Like many large tech companies, they are founded and headquartered out of San Francisco, CA and based how they run their business on large markets.

The bad news is for those of us in medium to smaller markets, like here in the Eugene and Springfield area of Oregon, they use their large market statistics to convince businesses to waste money on their platform.

Why is it a waste of money?

You have no control or analytics of what you are spending the money on.

Your ad will appear in the “categories” of your business in a X-mile radius:

Yelp has a long list of categories, but not all inclusive, in fact the only specific service we offer that they have as a category is web design. They had no other options matching our services that related close enough to our company. The rest were very generic.

This is a problem when that is how they determine when your ad lists, who your competitors are what the CPC amount numbers will be.

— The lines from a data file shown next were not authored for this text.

/-- The answer of the transport that an event records; a lock event asks for none. -/
def answerOf : Event → Option Answer
  | .w _ true => some (.good [])
  | .w _ false => some .err
  | .r _ (some bs) => some (.good bs)
  | .r _ none => some .err
  | .acq _ => none
  | .rel _ => none

/-- The oracle's answers to a command frame accepted at once: sent, echoed, zero status. -/
def commandAnswers (opcode : Byte) : List Answer := [.good [], .good [opcode], .good [0x00]]

/-- How many data frames a data phase of `n` bytes has: `ceil(n / DATA_PKT_SZ)` (42_spi_data R152). -/
def frameCount (c : Cfg) (n : Nat) : Nat := (n + c.dataPktSz - 1) / c.dataPktSz

/-- The oracle's answers to a write data phase of `n` bytes: every burst `ok`, three for each frame, two without trailers. -/
def writeAnswers (c : Cfg) (crcOff : Bool) (n : Nat) : List Answer :=
  List.replicate ((if crcOff then 2 else 3) * frameCount c n) (.good [])

/-- The oracle that answers as a list of events records it. -/
def scriptOf (evs : List Event) : List Answer := evs.filterMap answerOf

/-- One-byte reads that returned these bytes, in order. -/
def readsOf (bs : List Byte) : List Event := bs.map (fun b => .r 1 (some [b]))

/-- The pieces of a byte sequence, `n` bytes each but for the last; `k` bounds their number. -/
def piecesOf (n : Nat) : Nat → List Byte → List (List Byte)
  | 0, _ => []
  | k + 1, bs => if bs = [] then [] else bs.take n :: piecesOf n k (bs.drop n)

/-- A write data frame (30_encoding R84): header, body, and the trailer `00 00` when `CRC_OFF = 0`. -/
def writeFrameEvents (crcOff : Bool) (header : Byte) (body : List Byte) : List Event :=
  [.w [header] true, .w body true] ++ (if crcOff then [] else [.w [0x00, 0x00] true])

/-- The frames of a write data phase after the first (42_spi_data R152): `f2`, the last `f3`. -/
def laterFrames (crcOff : Bool) : List (List Byte) → List Event
  | [] => []
  | [b] => writeFrameEvents crcOff 0xF3 b
  | b :: c :: rest => writeFrameEvents crcOff 0xF2 b ++ laterFrames crcOff (c :: rest)

/-- The frames of a write data phase (R152): `f3` alone, or `f1`, then the later ones. -/
def writePhase (crcOff : Bool) : List (List Byte) → List Event
  | [] => []
  | [b] => writeFrameEvents crcOff 0xF3 b
  | b :: c :: rest => writeFrameEvents crcOff 0xF1 b ++ laterFrames crcOff (c :: rest)

/-- A read data frame (30_encoding R85) as the slave sends it: header bytes that do not match, the header, the body, and the
trailer, which is present when `trailer` says so. -/
structure SlaveFrame where
  misses : List Byte
  header : Byte
  body : List Byte
  trail : List Byte
deriving DecidableEq, Repr

/-- A slave frame the block accepts: at most `k` misses, none with `0xF` in bits 7:4, a header with it, two trailer bytes. -/
abbrev SlaveFrame.accepted (k : Nat) (f : SlaveFrame) : Prop :=
  f.misses.length ≤ k ∧ (∀ x ∈ f.misses, x.extractLsb' 4 4 ≠ 0xF) ∧ f.header.extractLsb' 4 4 = 0xF ∧ f.trail.length = 2

/-- The events of a read data frame (42_spi_data R150). -/
def SlaveFrame.events (trailer : Bool) (f : SlaveFrame) : List Event :=
  readsOf (f.misses ++ [f.header]) ++ [.r f.body.length (some f.body)] ++
    (if trailer then [.r 2 (some f.trail)] else [])

/-- The events of a read data phase. -/
def readPhase (trailer : Bool) (fs : List SlaveFrame) : List Event := (fs.map (SlaveFrame.events trailer)).flatten
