/-- `CRC7_TX(s)` (40_crc7 R103): the CRC7 with the configuration's seed, which R6 fixes at `0x7F`, shifted left by one; always
even, at most `0xFE`, and no bit of the CRC7 is lost; with the seed `0x7F` the empty sequence gives `0xFE`; request-port code
`0x03`; the rule's example. -/
def Obligations.Crc7TxShiftsLeftByOne : Prop :=
  ∀ (s : State) (bs : List Byte), s.admits s.issuer →
    let v : Crc := crcOf s.cfg.crc7Table s.cfg.crc7Seed bs
    let b : Byte := v.setWidth 8 <<< 1
    exec (.crc7Tx bs) s = .next ({ s with crc := v }.report s.issuer (.byte b)) ∧
    b.getLsbD 0 = false ∧ b.toNat = 2 * v.toNat ∧ b.toNat ≤ 0xFE ∧ b.extractLsb' 1 7 = v ∧
    defaultCfg.crc7Seed = 0x7F ∧ (s.cfg.crc7Seed = 0x7F → Cfg.crcTx s.cfg [] = 0xFE) ∧
    (encode s.cfg.opc (.crc7Tx bs)).head? = some 0x03 ∧
    Cfg.crcTx defaultCfg [0xCF, 0xFF, 0xFF, 0xFF] = 0xAA

/-- `CRC7_CHECK(f)` (40_crc7 R104), for `f` of at least 2 bytes: the last byte against `CRC7_TX` of the others; with the table of
R100 and seed `0x7F` it holds exactly when the CRC7 of all of `f` is 0 and bit 0 of its last byte is 0; request-port code
`0x04`; the rule's examples. -/
def Obligations.Crc7CheckIsZeroResidue : Prop :=
  ∀ (s : State) (bs : List Byte) (b : Byte), s.admits s.issuer → 1 ≤ bs.length →
    exec (.crc7Check (bs ++ [b])) s =
      .next ({ s with crc := Cfg.crcSum s.cfg bs }.report s.issuer (.bit (decide (b = Cfg.crcTx s.cfg bs)))) ∧
    (s.cfg.crc7Table = defaultTable → s.cfg.crc7Seed = 0x7F →
      (b = Cfg.crcTx s.cfg bs ↔ crcOf defaultTable 0x7F (bs ++ [b]) = 0 ∧ b.getLsbD 0 = false)) ∧
    (encode s.cfg.opc (.crc7Check (bs ++ [b]))).head? = some 0x04 ∧
    Cfg.crcCheck defaultCfg [0xCF, 0xFF, 0xFF, 0xFF, 0xAA] = true ∧
    Cfg.crcCheck defaultCfg [0xCF, 0xFF, 0xFF, 0xFF, 0xAB] = false

/-- `CRC7_CHECK` on fewer than 2 bytes, which R104 does not cover and the table's row admits (log entry 21): on one byte the
pseudocode's comparison with `CRC7_TX` of the empty sequence; on none, some bit, whatever it is. Either way it completes. -/
def Obligations.Crc7CheckOfShortFrames : Prop :=
  ∀ (s : State) (b : Byte), s.admits s.issuer →
    exec (.crc7Check [b]) s =
      .next ({ s with crc := s.cfg.crc7Seed }.report s.issuer (.bit (decide (b = Cfg.crcTx s.cfg [])))) ∧
    ∃ v, exec (.crc7Check []) s =
      .next ({ s with crc := s.cfg.crc7Seed, draws := s.draws + 1 }.report s.issuer (.bit v))

/-- The generator with seed 0 is linear, and the seed adds the CRC7 of as many zero bytes (40_crc7 R105). -/
def Obligations.GeneratorIsLinear : Prop :=
  (∀ (bs cs : List Byte), bs.length = cs.length →
    crcOf defaultTable 0 (List.zipWith (fun x y => x ^^^ y) bs cs) = crcOf defaultTable 0 bs ^^^ crcOf defaultTable 0 cs) ∧
  (∀ (seed : Crc) (bs : List Byte),
    crcOf defaultTable seed bs = crcOf defaultTable 0 bs ^^^ crcOf defaultTable seed (List.replicate bs.length 0))

/-! ## Command frames and responses -/

/-- The eleven wire commands (41_spi_command R121 to R131, 30_encoding R73 to R80): each of `CMD_DMA_WRITE`, `CMD_DMA_READ`,
`CMD_INTERNAL_WRITE`, `CMD_INTERNAL_READ`, `CMD_TERMINATE`, `CMD_REPEAT`, `CMD_DMA_EXT_WRITE`, `CMD_DMA_EXT_READ`,
`CMD_SINGLE_WRITE`, `CMD_SINGLE_READ`, `CMD_RESET` completes by sending its own frame, as its encoding lays it out, in one burst,
and holds it in `CB`. What a wire row does when executed is log entry 12. -/
def Obligations.ElevenCommandsSendTheirFrames : Prop :=
  ∀ (s : State) (i : Instr) (bs : List Byte) (rest : List Answer), i.space = .command → s.onBus →
    s.oracle = .good bs :: rest →
    let body := encode s.cfg.opc i
    let frame := frameBytes s.cfg s.crcOff body
    ∃ t, exec i s = .next t ∧ s.Did t s.issuer [.w frame true] rest .ok ∧
      t.cb.take t.cbLen.toNat = frame ∧ t.cbLen.toNat = frame.length ∧ t.cb.length = 9 ∧ some t.cmd = body.head? ∧
      t.crc = (if s.crcOff then s.crc else Cfg.crcSum s.cfg body) ∧
      s.SameResponse t ∧ s.SamePhase t ∧ t.order = s.order ∧ t.att = s.att ∧ s.SameBlock t ∧ t.tmp = s.tmp ∧ s.SameBytes t
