@[simp] theorem report_cfg (r : Nat) (res : Result) : (s.report r res).cfg = s.cfg := rfl
@[simp] theorem report_crcOff (r : Nat) (res : Result) : (s.report r res).crcOff = s.crcOff := rfl
@[simp] theorem report_lock (r : Nat) (res : Result) : (s.report r res).lock = s.lock := rfl
@[simp] theorem report_seqs (r : Nat) (res : Result) : (s.report r res).seqs = s.seqs := rfl
@[simp] theorem report_h (r : Nat) (res : Result) : (s.report r res).h = s.h := rfl
@[simp] theorem report_crc (r : Nat) (res : Result) : (s.report r res).crc = s.crc := rfl
@[simp] theorem report_cb (r : Nat) (res : Result) : (s.report r res).cb = s.cb := rfl
@[simp] theorem report_cbLen (r : Nat) (res : Result) : (s.report r res).cbLen = s.cbLen := rfl
@[simp] theorem report_rsp (r : Nat) (res : Result) : (s.report r res).rsp = s.rsp := rfl
@[simp] theorem report_cmd (r : Nat) (res : Result) : (s.report r res).cmd = s.cmd := rfl
@[simp] theorem report_clk (r : Nat) (res : Result) : (s.report r res).clk = s.clk := rfl
@[simp] theorem report_rk (r : Nat) (res : Result) : (s.report r res).rk = s.rk := rfl
@[simp] theorem report_att (r : Nat) (res : Result) : (s.report r res).att = s.att := rfl
@[simp] theorem report_ix (r : Nat) (res : Result) : (s.report r res).ix = s.ix := rfl
@[simp] theorem report_rem (r : Nat) (res : Result) : (s.report r res).rem = s.rem := rfl
@[simp] theorem report_nb (r : Nat) (res : Result) : (s.report r res).nb = s.nb := rfl
@[simp] theorem report_order (r : Nat) (res : Result) : (s.report r res).order = s.order := rfl
@[simp] theorem report_addr (r : Nat) (res : Result) : (s.report r res).addr = s.addr := rfl
@[simp] theorem report_off (r : Nat) (res : Result) : (s.report r res).off = s.off := rfl
@[simp] theorem report_sz (r : Nat) (res : Result) : (s.report r res).sz = s.sz := rfl
@[simp] theorem report_acc (r : Nat) (res : Result) : (s.report r res).acc = s.acc := rfl
@[simp] theorem report_tmp (r : Nat) (res : Result) : (s.report r res).tmp = s.tmp := rfl
@[simp] theorem report_mem (r : Nat) (res : Result) : (s.report r res).mem = s.mem := rfl
@[simp] theorem report_bufLens (r : Nat) (res : Result) : (s.report r res).bufLens = s.bufLens := rfl
@[simp] theorem report_port (r : Nat) (res : Result) : (s.report r res).port = s.port := rfl
@[simp] theorem report_issuer (r : Nat) (res : Result) : (s.report r res).issuer = s.issuer := rfl
@[simp] theorem report_sched (r : Nat) (res : Result) : (s.report r res).sched = s.sched := rfl
@[simp] theorem report_oracle (r : Nat) (res : Result) : (s.report r res).oracle = s.oracle := rfl
@[simp] theorem report_draws (r : Nat) (res : Result) : (s.report r res).draws = s.draws := rfl
@[simp] theorem report_results (r : Nat) (res : Result) : (s.report r res).results = s.results ++ [(r, res)] := rfl

@[simp] theorem setSeq_cfg (r : Nat) (p : SeqPos) : (s.setSeq r p).cfg = s.cfg := rfl
@[simp] theorem setSeq_crcOff (r : Nat) (p : SeqPos) : (s.setSeq r p).crcOff = s.crcOff := rfl
@[simp] theorem setSeq_lock (r : Nat) (p : SeqPos) : (s.setSeq r p).lock = s.lock := rfl
@[simp] theorem setSeq_seqs (r : Nat) (p : SeqPos) : (s.setSeq r p).seqs = seqInsert s.seqs r p := rfl
@[simp] theorem setSeq_h (r : Nat) (p : SeqPos) : (s.setSeq r p).h = s.h := rfl
@[simp] theorem setSeq_crc (r : Nat) (p : SeqPos) : (s.setSeq r p).crc = s.crc := rfl
@[simp] theorem setSeq_cb (r : Nat) (p : SeqPos) : (s.setSeq r p).cb = s.cb := rfl
@[simp] theorem setSeq_cbLen (r : Nat) (p : SeqPos) : (s.setSeq r p).cbLen = s.cbLen := rfl
@[simp] theorem setSeq_rsp (r : Nat) (p : SeqPos) : (s.setSeq r p).rsp = s.rsp := rfl
@[simp] theorem setSeq_cmd (r : Nat) (p : SeqPos) : (s.setSeq r p).cmd = s.cmd := rfl
@[simp] theorem setSeq_clk (r : Nat) (p : SeqPos) : (s.setSeq r p).clk = s.clk := rfl
@[simp] theorem setSeq_rk (r : Nat) (p : SeqPos) : (s.setSeq r p).rk = s.rk := rfl
@[simp] theorem setSeq_att (r : Nat) (p : SeqPos) : (s.setSeq r p).att = s.att := rfl
@[simp] theorem setSeq_ix (r : Nat) (p : SeqPos) : (s.setSeq r p).ix = s.ix := rfl
@[simp] theorem setSeq_rem (r : Nat) (p : SeqPos) : (s.setSeq r p).rem = s.rem := rfl
@[simp] theorem setSeq_nb (r : Nat) (p : SeqPos) : (s.setSeq r p).nb = s.nb := rfl
@[simp] theorem setSeq_order (r : Nat) (p : SeqPos) : (s.setSeq r p).order = s.order := rfl
@[simp] theorem setSeq_addr (r : Nat) (p : SeqPos) : (s.setSeq r p).addr = s.addr := rfl
@[simp] theorem setSeq_off (r : Nat) (p : SeqPos) : (s.setSeq r p).off = s.off := rfl
@[simp] theorem setSeq_sz (r : Nat) (p : SeqPos) : (s.setSeq r p).sz = s.sz := rfl
@[simp] theorem setSeq_acc (r : Nat) (p : SeqPos) : (s.setSeq r p).acc = s.acc := rfl
@[simp] theorem setSeq_tmp (r : Nat) (p : SeqPos) : (s.setSeq r p).tmp = s.tmp := rfl
@[simp] theorem setSeq_mem (r : Nat) (p : SeqPos) : (s.setSeq r p).mem = s.mem := rfl
@[simp] theorem setSeq_bufLens (r : Nat) (p : SeqPos) : (s.setSeq r p).bufLens = s.bufLens := rfl
@[simp] theorem setSeq_port (r : Nat) (p : SeqPos) : (s.setSeq r p).port = s.port := rfl
@[simp] theorem setSeq_issuer (r : Nat) (p : SeqPos) : (s.setSeq r p).issuer = s.issuer := rfl
@[simp] theorem setSeq_sched (r : Nat) (p : SeqPos) : (s.setSeq r p).sched = s.sched := rfl
@[simp] theorem setSeq_oracle (r : Nat) (p : SeqPos) : (s.setSeq r p).oracle = s.oracle := rfl
@[simp] theorem setSeq_draws (r : Nat) (p : SeqPos) : (s.setSeq r p).draws = s.draws := rfl
@[simp] theorem setSeq_results (r : Nat) (p : SeqPos) : (s.setSeq r p).results = s.results := rfl

@[simp] theorem clearSeq_cfg (r : Nat) : (s.clearSeq r).cfg = s.cfg := rfl
@[simp] theorem clearSeq_crcOff (r : Nat) : (s.clearSeq r).crcOff = s.crcOff := rfl
@[simp] theorem clearSeq_lock (r : Nat) : (s.clearSeq r).lock = s.lock := rfl
@[simp] theorem clearSeq_seqs (r : Nat) : (s.clearSeq r).seqs = s.seqs.filter (fun x => decide (x.1 ≠ r)) := rfl
@[simp] theorem clearSeq_h (r : Nat) : (s.clearSeq r).h = s.h := rfl
@[simp] theorem clearSeq_crc (r : Nat) : (s.clearSeq r).crc = s.crc := rfl
@[simp] theorem clearSeq_cb (r : Nat) : (s.clearSeq r).cb = s.cb := rfl
@[simp] theorem clearSeq_cbLen (r : Nat) : (s.clearSeq r).cbLen = s.cbLen := rfl
@[simp] theorem clearSeq_rsp (r : Nat) : (s.clearSeq r).rsp = s.rsp := rfl
@[simp] theorem clearSeq_cmd (r : Nat) : (s.clearSeq r).cmd = s.cmd := rfl
@[simp] theorem clearSeq_clk (r : Nat) : (s.clearSeq r).clk = s.clk := rfl
@[simp] theorem clearSeq_rk (r : Nat) : (s.clearSeq r).rk = s.rk := rfl
@[simp] theorem clearSeq_att (r : Nat) : (s.clearSeq r).att = s.att := rfl
@[simp] theorem clearSeq_ix (r : Nat) : (s.clearSeq r).ix = s.ix := rfl
@[simp] theorem clearSeq_rem (r : Nat) : (s.clearSeq r).rem = s.rem := rfl
@[simp] theorem clearSeq_nb (r : Nat) : (s.clearSeq r).nb = s.nb := rfl
@[simp] theorem clearSeq_order (r : Nat) : (s.clearSeq r).order = s.order := rfl
@[simp] theorem clearSeq_addr (r : Nat) : (s.clearSeq r).addr = s.addr := rfl
@[simp] theorem clearSeq_off (r : Nat) : (s.clearSeq r).off = s.off := rfl
@[simp] theorem clearSeq_sz (r : Nat) : (s.clearSeq r).sz = s.sz := rfl
@[simp] theorem clearSeq_acc (r : Nat) : (s.clearSeq r).acc = s.acc := rfl
@[simp] theorem clearSeq_tmp (r : Nat) : (s.clearSeq r).tmp = s.tmp := rfl
@[simp] theorem clearSeq_mem (r : Nat) : (s.clearSeq r).mem = s.mem := rfl
@[simp] theorem clearSeq_bufLens (r : Nat) : (s.clearSeq r).bufLens = s.bufLens := rfl
@[simp] theorem clearSeq_port (r : Nat) : (s.clearSeq r).port = s.port := rfl
@[simp] theorem clearSeq_issuer (r : Nat) : (s.clearSeq r).issuer = s.issuer := rfl
@[simp] theorem clearSeq_sched (r : Nat) : (s.clearSeq r).sched = s.sched := rfl
@[simp] theorem clearSeq_oracle (r : Nat) : (s.clearSeq r).oracle = s.oracle := rfl
@[simp] theorem clearSeq_draws (r : Nat) : (s.clearSeq r).draws = s.draws := rfl
@[simp] theorem clearSeq_results (r : Nat) : (s.clearSeq r).results = s.results := rfl

@[simp] theorem resume_cfg (q : Nat) : (s.resume q).cfg = s.cfg := rfl
@[simp] theorem resume_crcOff (q : Nat) : (s.resume q).crcOff = s.crcOff := rfl
@[simp] theorem resume_lock (q : Nat) : (s.resume q).lock = s.lock := rfl
@[simp] theorem resume_seqs (q : Nat) : (s.resume q).seqs = s.seqs.filter (fun x => decide (x.1 ≠ q)) := rfl
@[simp] theorem resume_h (q : Nat) : (s.resume q).h = s.h := rfl
@[simp] theorem resume_crc (q : Nat) : (s.resume q).crc = s.crc := rfl
@[simp] theorem resume_cb (q : Nat) : (s.resume q).cb = s.cb := rfl
@[simp] theorem resume_cbLen (q : Nat) : (s.resume q).cbLen = s.cbLen := rfl
@[simp] theorem resume_rsp (q : Nat) : (s.resume q).rsp = s.rsp := rfl
@[simp] theorem resume_cmd (q : Nat) : (s.resume q).cmd = s.cmd := rfl
@[simp] theorem resume_clk (q : Nat) : (s.resume q).clk = s.clk := rfl
@[simp] theorem resume_rk (q : Nat) : (s.resume q).rk = s.rk := rfl
@[simp] theorem resume_att (q : Nat) : (s.resume q).att = s.att := rfl
@[simp] theorem resume_ix (q : Nat) : (s.resume q).ix = s.ix := rfl
@[simp] theorem resume_rem (q : Nat) : (s.resume q).rem = s.rem := rfl
@[simp] theorem resume_nb (q : Nat) : (s.resume q).nb = s.nb := rfl
@[simp] theorem resume_order (q : Nat) : (s.resume q).order = s.order := rfl
@[simp] theorem resume_addr (q : Nat) : (s.resume q).addr = s.addr := rfl
@[simp] theorem resume_off (q : Nat) : (s.resume q).off = s.off := rfl
@[simp] theorem resume_sz (q : Nat) : (s.resume q).sz = s.sz := rfl
@[simp] theorem resume_acc (q : Nat) : (s.resume q).acc = s.acc := rfl
@[simp] theorem resume_tmp (q : Nat) : (s.resume q).tmp = s.tmp := rfl
@[simp] theorem resume_mem (q : Nat) : (s.resume q).mem = s.mem := rfl
@[simp] theorem resume_bufLens (q : Nat) : (s.resume q).bufLens = s.bufLens := rfl
@[simp] theorem resume_port (q : Nat) : (s.resume q).port = s.port := rfl
@[simp] theorem resume_issuer (q : Nat) : (s.resume q).issuer = q := rfl
@[simp] theorem resume_sched (q : Nat) : (s.resume q).sched = s.sched := rfl
@[simp] theorem resume_oracle (q : Nat) : (s.resume q).oracle = s.oracle := rfl
@[simp] theorem resume_draws (q : Nat) : (s.resume q).draws = s.draws := rfl
@[simp] theorem resume_results (q : Nat) : (s.resume q).results = s.results := rfl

You do get to set a radius from your business, depending on the type of company you are.

No Analytics:

The only data from your ad campaign is the number of impressions, the number of clicks, cost per click and total ad spend.

There is no data about category or search term, which prevents you from making decisions about successes and failures from your campaign.

No keywords, negative keywords or filtering:

As previously stated, your ad will appear based on your category and competitors. They do not allow you to try and do any targeting, keyword preferences or negative keywords. So, no optimizing your improved ad success.

Auto-Bid pricing:

You can set a “daily” budget to restrict your “monthly” ad spend, but this does not limit how much you spend per click.

In our case study, the CTR was .004% and highest CPC was $43.83. You read that right, they give no analytics and do not allow optimization, but somehow they can justify charging a business $43.83 for a single click. That click did not even generate a visitor to the website.

High pressure sales:

Yelp is so set on selling ads, they will call and call to try and get you to start an ad. They will even give you a bunch of free ad spend, which sounds good, but the problem is that the ad spend still has a high cost to the business and a poor ROI.

We can’t say how poor because they will not give any statistics to you, we know because we asked for numbers.

Maybe we are wrong:

While there are tons of articles like this one that give good or bad reviews of Yelp’s ROI. All of the ones that we have read required the business to have an ad spend over $450 per month in order for them to generate enough traction to properly measure the numbers, which is a lot to put on one channel that does not give you decision making data.

Is it worth it?

By now, the obvious answer from us is “no,” not for digital advertising. Unless you have a large ad budget and all the analytics tracking in place to try and measure the results that Yelp does not give directly.

Our Yelp recommendation:

Yelp is still a powerful and popular business directory that does impact search engine results. So we recommend that you “claim your business,” completely fill out your listing with all the free options. We also recommend using reputation management strategy to request and respond to reviews.

Summary

In the digital age, there are many ways to try and generate business. Ad spend is one of them, but there are many other areas that should be addressed during or before you begin spending too much money in ads.

Directory listings and reviews are an important part of SEO as part of your marketing strategy.